In this article, we will figure out what is considered Big Data and what is not, how to store, process and benefit from this information.
Table of Contents
Definition of Big Data
These are Petabytes (and more) of complex and raw information that is constantly being updated .
For example, data from IoT sensors from industrial equipment in factories, records of transactions of bank customers or searches from different devices. Sometimes processing methods and technologies are added to big data .
The concept of “big data” (big data) appeared in 2008, but even before the definition appeared with big data. For example, business analysts at VimpelCom worked with big data in 2005, according to Viktor Bulgakov, head of the management information department.
To more accurately understand whether the data belongs to big data or not, they look at the properties of information (properties were determined by the Meta Group in 2001):
- Volume – volume (about 1 Petabyte).
- Velocity is a regular update.
- Variety – data may not be structured or have heterogeneous formats.
Two more factors are often added to the listed factors:
- Variability – spikes and dips in data that require certain technologies to process.
- Value – different complexity of information. For example, data about users of social networks and information about transactions in the banking system have different levels of complexity.
Note . The definitions are conditional because no one knows exactly how to define big data. Some Western experts even believe that the term has been discredited and suggest that it be abandoned.
Visit here: Top Big Data Companies
How Big Data is collected
Sources can be:
- the Internet – from social networks and media to the Internet of Things (IoT);
- corporate data: logs, transactions, archives;
- other devices that collect information, such as smart speakers.
Collection . Technology and data collection process itself is called data mining (data mining).
The services through which the collection is carried out are, for example, Vertica, Tableau, Power BI, Qlik. The collected data can be in different formats: text, Excel tables, SAS.
In the process of collecting, the system finds Petabytes of information, which will then be processed by the methods of intellectual analysis , which reveals patterns. These include neural networks, clustering algorithms, algorithms for detecting associative links between events, decision trees, and some machine learning methods.

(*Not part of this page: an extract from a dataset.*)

-- ==== Sys2Proof/Machine/Dispatch.lean ====
section
/-! DEFINITION. What each command does: one arm per command, each one call of its meaning. -/

namespace Sys2Proof.Machine

open Sys2Proof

Briefly, the process of collecting and processing information looks like this:
- the analytical program receives the task;
- the system collects the necessary information, at the same time preparing it: deletes irrelevant information, clears garbage, decodes;
- a model or algorithm for analysis is selected;
- the program learns the algorithm and analyzes the found patterns.
How Big Data is stored
Most often, “raw” data is stored in a data lake – a “data lake”. At the same time, they are stored in different formats and degrees of structuredness:
- rows and columns from the database – structural;
- CSV, XML, JSON files, logs – semi-structured;
- documents, mail messages, pdf – unstructured;
- video, audio and images are binary.
Different tools are used to store and process information in the data lake:
- Hadoop is a data management platform. Contains one or more clusters. Typically used to process, store, and analyze large amounts of non-relational data: log files, web traffic records, sensor data, JSON objects, images, and social media messages.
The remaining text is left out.